Bir binanın ön cephesine “burası üniversitedir” yazıldı diye orası üniversite
olmaz. Üniversite kirmak çocuk oyuncağı değildir. Şimdilerde artık üniversite
kurmak, bakkal dükkanı açmaktan daha
kolay, zira bu günün AVM’li dünyasında bakkallara yer yok. Bir zamanlar kent
merkezlerinin her sokağında dersane
açılıyordu. Şimdilerde de her mahallede bir özel üniversite açılıyor. Bunlara
bilgi ticarethanesi demekte bir sakınca
yoktur. Görünen o ki, bilgi ticareti iyi
kazandırıyor... Dersaneler bir tür Milli
Piyango İdaresi gibi [yakında o kurum
milli olmayan idareye dönüşecek, zira
özelleştiriliyor], her öğrenciye sınav kazanma ve üniversiteye giriş vadediyor.

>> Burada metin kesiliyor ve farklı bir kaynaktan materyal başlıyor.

theorem State.MemOk.frameCell {key q} (h : s.MemOk) : (s.frameCell key q).MemOk := by
  unfold State.frameCell
  split
  · exact h.seqCell
  · split
    · exact h
    · extract_lets a
      split
      · exact h.emit
      · exact h.emit
      · exact h.emit
      · exact h

theorem State.MemOk.sluiceFrame (h : s.MemOk) : (sluiceFrame s).MemOk :=
  .ite h.modLink (.drainLink (h.modLink.foldl fun _ _ h1 => h1.frameCell))

theorem State.MemOk.linkAnswer (h : s.MemOk) : s.linkAnswer.MemOk :=
  .ite h.modLink.armReplay h.modLink

theorem State.MemOk.linkAck (h : s.MemOk) : (linkAck s).MemOk :=
  h.linkAnswer.drainLink

theorem State.MemOk.replay {key} (h : s.MemOk) : (s.replay key).MemOk :=
  .ite h (.ite h.modLink.unTimer h.modLink.armReplay)

theorem State.MemOk.linkNak (h : s.MemOk) : (linkNak s).MemOk :=
  h.linkAnswer.replay.drainLink

theorem State.MemOk.linkInit (h : s.MemOk) : (linkInit s).MemOk :=
  h.modLink.drainLink

theorem State.MemOk.ackTimer (h : s.MemOk) : (ackTimer s).MemOk :=
  .ite h.linkReply h

theorem State.MemOk.retrainingComplete (h : s.MemOk) : (retrainingComplete s).MemOk :=
  h.modLink.armReplay.drainLink

theorem State.MemOk.failStamps {vd t k} (h : s.MemOk) : (s.failStamps vd t k).MemOk := by
  unfold State.failStamps
  refine h.foldl fun s' p h1 => ?_
  split
  · exact .ite h1.send h1
  · exact h1

theorem State.MemOk.mcLost {vd} (h : s.MemOk) : (s.mcLost vd).MemOk := by
  unfold State.mcLost
  extract_lets s1 joining s2 gone dead
  have hs1 : s1.MemOk := h.foldl fun _ _ h1 => .ite h1.failStamps h1
  clear_value s1
  have hs2 : s2.MemOk := hs1.foldl fun _ _ h1 => h1.joinUnreachable
  clear_value s2
  exact .foldl (hs2.foldl fun _ _ h1 => h1.evictMember) fun _ _ h1 => h1.hgSetState

theorem State.MemOk.registerWrite (h : s.MemOk) : (registerWrite s).MemOk := by
  unfold Machine.registerWrite
  extract_lets a routes
  have hroutes : ∀ {u : State}, u.MemOk → (routes u).MemOk := fun hu => hu.mcLost.mcLost
  clear_value routes
  split
  · exact h.csrWrite
  · exact h.mmioWrite.getD h
  · exact hroutes h.modDie
  · exact hroutes h

theorem State.MemOk.linkDown (h : s.MemOk) : (linkDown s).MemOk := by
  unfold Machine.linkDown
  extract_lets key s1 vd e s2 s3 vd'
  have hs1 : s1.MemOk := h.modLink.unTimer
  clear_value s1
  have hs2 : s2.MemOk := hs1.logError
  clear_value s2
  have hs3 : s3.MemOk := by
    unfold s3
    split
    · exact hs2.modLink.logError
    · exact hs2
  clear_value s3
  exact .ite hs3.endAllLaunches hs1.logError.endAllLaunches.mcLost

theorem State.MemOk.thermalThrottle (h : s.MemOk) : (thermalThrottle s).MemOk := by
  unfold Machine.thermalThrottle
  extract_lets vd c s1 f s2
  have hs1 : s1.MemOk := h.modDie
  clear_value s1
  have hs2 : s2.MemOk := .ite hs1 (.ite (.ite hs1.setMhz hs1.setMhz) (.ite hs1.setMhz hs1))
  clear_value s2
  exact .ite hs2.modDie.endAllLaunches hs2

/-! ### Discovery (`Discovery`) -/

theorem State.MemOk.discHop (h : s.MemOk) : Ends State.MemOk (fun _ => True) (discHop s) := by
  unfold Machine.discHop
  extract_lets a x h' src
  split
  · exact .ok trivial
  · split
    · exact .error h.logError
    · exact .error h.emit

theorem State.MemOk.discAnswer {status} (h : s.MemOk) : (s.discAnswer status).MemOk :=
  h.emit

theorem State.MemOk.discAt {f : State → State × Nat} (h : s.MemOk)
    (hf : ∀ {u : State}, u.MemOk → (f u).1.MemOk) : (discAt f s).MemOk := by
  unfold Machine.discAt
  split
  next he => exact Ends.of_error he h.discHop
  · exact .ite h.discAnswer (hf h).discAnswer

theorem State.MemOk.discAssign (h : s.MemOk) : (discAssign s).1.MemOk := by
  unfold Machine.discAssign
  dsimp only
  split
  · exact h
  · exact State.MemOk.foldl h.modDie fun _ _ h1 => h1.modTile

theorem State.MemOk.discEnable (h : s.MemOk) : (discEnable s).1.MemOk :=
  h.modDie.foldl fun _ _ h1 => h1.takeCells

theorem State.MemOk.discrsp (h : s.MemOk) : (discrsp s).MemOk := by
  unfold Machine.discrsp
  extract_lets a x src
  split
  · exact h.modDie
  · split
    · exact h.logError
    · exact h.emit

/-! ### System instructions (`System`) -/

theorem State.MemOk.nop (h : s.MemOk) : Ends State.MemOk State.MemOk (nop s) :=
  h.enter.seq fun _ => .ok h.commitNow

theorem State.MemOk.yield_ (h : s.MemOk) : Ends State.MemOk State.MemOk (yield_ s) :=
  h.enter.seq fun _ => .ok h.commitNow.modTh

theorem State.MemOk.trapInstr {a u} (h : s.MemOk) : Ends State.MemOk State.MemOk (trapInstr a u s) :=
  h.enter.seq fun _ => h.readSrc.seq fun _ => .ok h.trap

theorem State.MemOk.breakInstr {u} (h : s.MemOk) : Ends State.MemOk State.MemOk (breakInstr u s) :=
  h.enter.seq fun _ => .ok h.trap

theorem State.MemOk.eretInstr (h : s.MemOk) : Ends State.MemOk State.MemOk (eretInstr s) :=
  h.enter.seq fun _ => .ok h.modTh

theorem State.MemOk.parkInstr (h : s.MemOk) : Ends State.MemOk State.MemOk (parkInstr s) :=
  h.enter.seq fun _ => .ite (.ok h.commitNow.modTh) (.ok h.commitNow.park)

theorem State.MemOk.post {mk m} (h : s.MemOk) : (s.post mk m).MemOk := by
  unfold State.post
  split
  next he => exact Ends.of_ok he h.pass
  · exact h.logLost

theorem State.MemOk.wakeInstr {a b} (h : s.MemOk) : Ends State.MemOk State.MemOk (wakeInstr a b s) :=
  h.enter.seq fun _ => h.readSrc.seq fun _ => h.readSrc.seq fun _ => h.illValue.seq fun _ =>
      h.illValue.seq fun _ => .ite (.ok h.consume.commitNow.post) (.ok h.consume.commitNow.post)

theorem State.MemOk.drainedTh (h : s.MemOk) : Ends State.MemOk (fun _ => True) (drainedTh s) :=
  .ite (.error h.block) (.ok trivial)

theorem State.MemOk.haltNow (h : s.MemOk) : s.haltNow.MemOk :=
  .ite h.leaveAll.unlockAll.modTh.park h.leaveAll.unlockAll.modTh.commitNow.modTh.checkRetire

theorem State.MemOk.haltInstr (h : s.MemOk) : Ends State.MemOk State.MemOk (haltInstr s) :=
  h.enter.seq fun _ => h.drainedTh.seq fun _ => .ok h.haltNow

theorem State.MemOk.recruit {c h' t i n p joff} (h : s.MemOk) : SomeOk (s.recruit c h' t i n p joff) := by
  unfold State.recruit
  split
  · exact SomeOk.none
  · split
    · extract_lets k new xy regs th s1 s2
      have hs1 : s1.MemOk := .of_mem h rfl
      clear_value s1
      have hs2 : s2.MemOk := hs1.setLive.modLaunch
      clear_value s2
      exact .ite SomeOk.none (SomeOk.some hs2.seat)
    · exact SomeOk.none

Fakat bir sorun var, üniversitelerin ve bir
bütün olarak yüksek öğretim kurumlarının kapasitesi sınırlı. Üniversitenin diye-
lim 100 binlik kapasitesi varsa ve sınava
giren öğrenci sayısı da 300 bin ise, testhaneler nasıl bir mucize yaratıp da 300
bin genci üniversiteye sokacak? Eğer
dersaneler sayesinde herkes üniversiteye
girebilseydi, o zaman bunların bir varlık
nedeninden ve işlevinden söz edilebilirdi. Ve öyle bir şey mümkü değil. Eğer
durum böyleyse, dersaneler en fazla ne
yapabilir? Belki sıralamayı değiştirebilirler ama onu da abartmamak kaydıyla.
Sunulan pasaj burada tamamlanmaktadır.